Problem to work on = Reproduce the records below exactly, but only between the lines holding "case home a" and "the port. -/", inclusive.

(Stored data)

/-- R33: a codec or catalog command's value fits the result port. -/
theorem pureValue_fits {i : Instr} {cfg : Config} (hp : isPure i = true) (hw : cfg.wf = true)
    (hi : WellFormed cfg i = true) : resultFits cfg (some ⟨.ok, some (pureValue cfg i)⟩) = true := by
  have hf : ∀ p : Packet, p.fitsPort = true → bytesFit cfg (bytesOf p) = true := fun p => bytesFit_of_fitsPort cfg p hw
  cases i <;> cases hp
  case encode p =>
    have hl : p.payload.length ≤ 510 := of_decide_eq_true hi
    exact decide_eq_true (by rw [length_bytesOf]; omega)
  case decode bs => exact bytesFit_packetOf cfg bs hw hi
  case sealPkt p => exact hf (sealPacket p) hi
  case chkvalid | packvid | unpackvid | i32tow | wtoi32 => rfl
  case ping => exact hf _ pingPacket_fitsPort
  case clearfaults => exact hf _ (clearfaultsPacket_fitsPort cfg)
  case home a | startmove a => exact hf _ (trajPacket_fitsPort cfg a _)
  case settrajabs | ampon | ampoff | readpos | setpos => exact hf _ rfl

/-- R98: the packet of a wire request row, or of an exchange, fits the port. -/
theorem firstJob_fits {i : Instr} {cfg : Config} {j : Job} (hi : WellFormed cfg i = true) (hj : firstJob cfg i = some j) :
    jobFits cfg (some j) = true := by
  cases i <;> cases hj
  case exchange p tmo => exact hi
  case isconnected => exact pingPacket_fitsPort
  case wireClearfaults => cases h : cfg.clearfaultsFill <;> simp [jobFits, rowClearfaults, h, Packet.fitsPort, maxPayload]
  case wireAmpon a c | wireSetpos a c v =>
    cases h : cfg.intWireOrder <;> simp [jobFits, rowAmpon, rowSetpos, h, Packet.fitsPort, maxPayload]
  case wireHome a c | wireStartmove a c =>
    cases h : cfg.trajSubcmd <;> simp [jobFits, rowHome, rowStartmove, h, Packet.fitsPort, maxPayload]
  all_goals rfl

/-- R181: a command that can wait starts in `Closed` or `Idle`, before any write. -/
theorem firstJob_line {i : Instr} {cfg : Config} {j : Job} (hj : firstJob cfg i = some j) :
    jobStates (some j) = [.closed, .idle] ∧ jobPolls (some j) = false ∧ jobCounts (some j) = false ∧
      ∀ n, jobOpens (some j) n := by
  cases i <;> cases hj <;> exact ⟨rfl, rfl, rfl, fun _ => trivial⟩

theorem readyFor_firstJob {i : Instr} {j : Job} (ha : AtRest s) (hn : s.result = none ∧ s.done = false)
    (hi : WellFormed s.cfg i = true) (hj : firstJob s.cfg i = some j) : ReadyFor s j := by
  obtain ⟨hst, hp, hc, ho⟩ := firstJob_line hj
  exact {
    st_ok := by simpa [hst] using ha.st_ok
    ph_ok := by simp [hp, ha.ph_ok]
    el_wait := by simp [hc]
    opens_ok := ho _
    no_result := hn
    args_fit := firstJob_fits hi hj }
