-- ==== Sys2Proof/Laws/State.lean ====
section
/-! SUPPORT. The small lemmas of the state updates: what each field of the state holds after a shared operation. All are
true by definition; later proofs cite them and unfold no record update. -/

namespace Sys2Proof.Machine

/-! ### `raise` -/

@[simp] theorem raise_cfg (code : ResultCode) (s : State) : (raise code s).cfg = s.cfg := rfl
@[simp] theorem raise_op (code : ResultCode) (s : State) : (raise code s).op = s.op := rfl
@[simp] theorem raise_addr (code : ResultCode) (s : State) : (raise code s).addr = s.addr := rfl
@[simp] theorem raise_sec (code : ResultCode) (s : State) : (raise code s).sec = s.sec := rfl
@[simp] theorem raise_plen (code : ResultCode) (s : State) : (raise code s).plen = s.plen := rfl
@[simp] theorem raise_seq (code : ResultCode) (s : State) : (raise code s).seq = .idle := rfl
@[simp] theorem raise_txLen (code : ResultCode) (s : State) : (raise code s).txLen = s.txLen := rfl
@[simp] theorem raise_txI (code : ResultCode) (s : State) : (raise code s).txI = s.txI := rfl
@[simp] theorem raise_res (code : ResultCode) (s : State) : (raise code s).res = { s.res with code := code, flag := false } := rfl
@[simp] theorem raise_fcb (code : ResultCode) (s : State) : (raise code s).fcb = s.fcb := rfl
@[simp] theorem raise_timeout (code : ResultCode) (s : State) : (raise code s).timeout = s.timeout := rfl
@[simp] theorem raise_rxs (code : ResultCode) (s : State) : (raise code s).rxs = s.rxs := rfl
@[simp] theorem raise_rxn (code : ResultCode) (s : State) : (raise code s).rxn = s.rxn := rfl
@[simp] theorem raise_rxexp (code : ResultCode) (s : State) : (raise code s).rxexp = s.rxexp := rfl
@[simp] theorem raise_elapsed (code : ResultCode) (s : State) : (raise code s).elapsed = s.elapsed := rfl
@[simp] theorem raise_link (code : ResultCode) (s : State) : (raise code s).link = s.link := rfl
@[simp] theorem raise_payload (code : ResultCode) (s : State) : (raise code s).payload = s.payload := rfl
@[simp] theorem raise_txbuf (code : ResultCode) (s : State) : (raise code s).txbuf = s.txbuf := rfl
@[simp] theorem raise_rxbuf (code : ResultCode) (s : State) : (raise code s).rxbuf = s.rxbuf := rfl
@[simp] theorem raise_resValid (code : ResultCode) (s : State) : (raise code s).resValid = true := rfl
@[simp] theorem raise_tickSync (code : ResultCode) (s : State) : (raise code s).tickSync = s.tickSync := rfl
@[simp] theorem raise_tx (code : ResultCode) (s : State) : (raise code s).tx = s.tx := rfl
@[simp] theorem raise_cmdPort (code : ResultCode) (s : State) : (raise code s).cmdPort = s.cmdPort := rfl
@[simp] theorem raise_rxHeld (code : ResultCode) (s : State) : (raise code s).rxHeld = s.rxHeld := rfl
@[simp] theorem raise_inbox (code : ResultCode) (s : State) : (raise code s).inbox = s.inbox := rfl
@[simp] theorem raise_unitOut (code : ResultCode) (s : State) : (raise code s).unitOut = s.unitOut := rfl
@[simp] theorem raise_draws (code : ResultCode) (s : State) : (raise code s).draws = s.draws := rfl

/-! ### `complete` -/

@[simp] theorem complete_cfg (flag : Bool) (s : State) : (complete flag s).cfg = s.cfg := rfl
@[simp] theorem complete_op (flag : Bool) (s : State) : (complete flag s).op = s.op := rfl
@[simp] theorem complete_addr (flag : Bool) (s : State) : (complete flag s).addr = s.addr := rfl
@[simp] theorem complete_sec (flag : Bool) (s : State) : (complete flag s).sec = s.sec := rfl
@[simp] theorem complete_plen (flag : Bool) (s : State) : (complete flag s).plen = s.plen := rfl
@[simp] theorem complete_seq (flag : Bool) (s : State) : (complete flag s).seq = .idle := rfl
@[simp] theorem complete_txLen (flag : Bool) (s : State) : (complete flag s).txLen = s.txLen := rfl
@[simp] theorem complete_txI (flag : Bool) (s : State) : (complete flag s).txI = s.txI := rfl
@[simp] theorem complete_res (flag : Bool) (s : State) : (complete flag s).res = { s.res with code := .ok, flag := flag } := rfl
@[simp] theorem complete_fcb (flag : Bool) (s : State) : (complete flag s).fcb = s.fcb := rfl
@[simp] theorem complete_timeout (flag : Bool) (s : State) : (complete flag s).timeout = s.timeout := rfl
@[simp] theorem complete_rxs (flag : Bool) (s : State) : (complete flag s).rxs = s.rxs := rfl
@[simp] theorem complete_rxn (flag : Bool) (s : State) : (complete flag s).rxn = s.rxn := rfl
@[simp] theorem complete_rxexp (flag : Bool) (s : State) : (complete flag s).rxexp = s.rxexp := rfl
@[simp] theorem complete_elapsed (flag : Bool) (s : State) : (complete flag s).elapsed = s.elapsed := rfl
@[simp] theorem complete_link (flag : Bool) (s : State) : (complete flag s).link = s.link := rfl
@[simp] theorem complete_payload (flag : Bool) (s : State) : (complete flag s).payload = s.payload := rfl
@[simp] theorem complete_txbuf (flag : Bool) (s : State) : (complete flag s).txbuf = s.txbuf := rfl
@[simp] theorem complete_rxbuf (flag : Bool) (s : State) : (complete flag s).rxbuf = s.rxbuf := rfl
@[simp] theorem complete_resValid (flag : Bool) (s : State) : (complete flag s).resValid = true := rfl
@[simp] theorem complete_tickSync (flag : Bool) (s : State) : (complete flag s).tickSync = s.tickSync := rfl
@[simp] theorem complete_tx (flag : Bool) (s : State) : (complete flag s).tx = s.tx := rfl
@[simp] theorem complete_cmdPort (flag : Bool) (s : State) : (complete flag s).cmdPort = s.cmdPort := rfl
@[simp] theorem complete_rxHeld (flag : Bool) (s : State) : (complete flag s).rxHeld = s.rxHeld := rfl
@[simp] theorem complete_inbox (flag : Bool) (s : State) : (complete flag s).inbox = s.inbox := rfl
@[simp] theorem complete_unitOut (flag : Bool) (s : State) : (complete flag s).unitOut = s.unitOut := rfl
@[simp] theorem complete_draws (flag : Bool) (s : State) : (complete flag s).draws = s.draws := rfl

Solved problem =
  case home a | startmove a => exact hf _ (trajPacket_fitsPort cfg a _)
  case settrajabs | ampon | ampoff | readpos | setpos => exact hf _ rfl

/-- R98: the packet of a wire request row, or of an exchange, fits the port. -/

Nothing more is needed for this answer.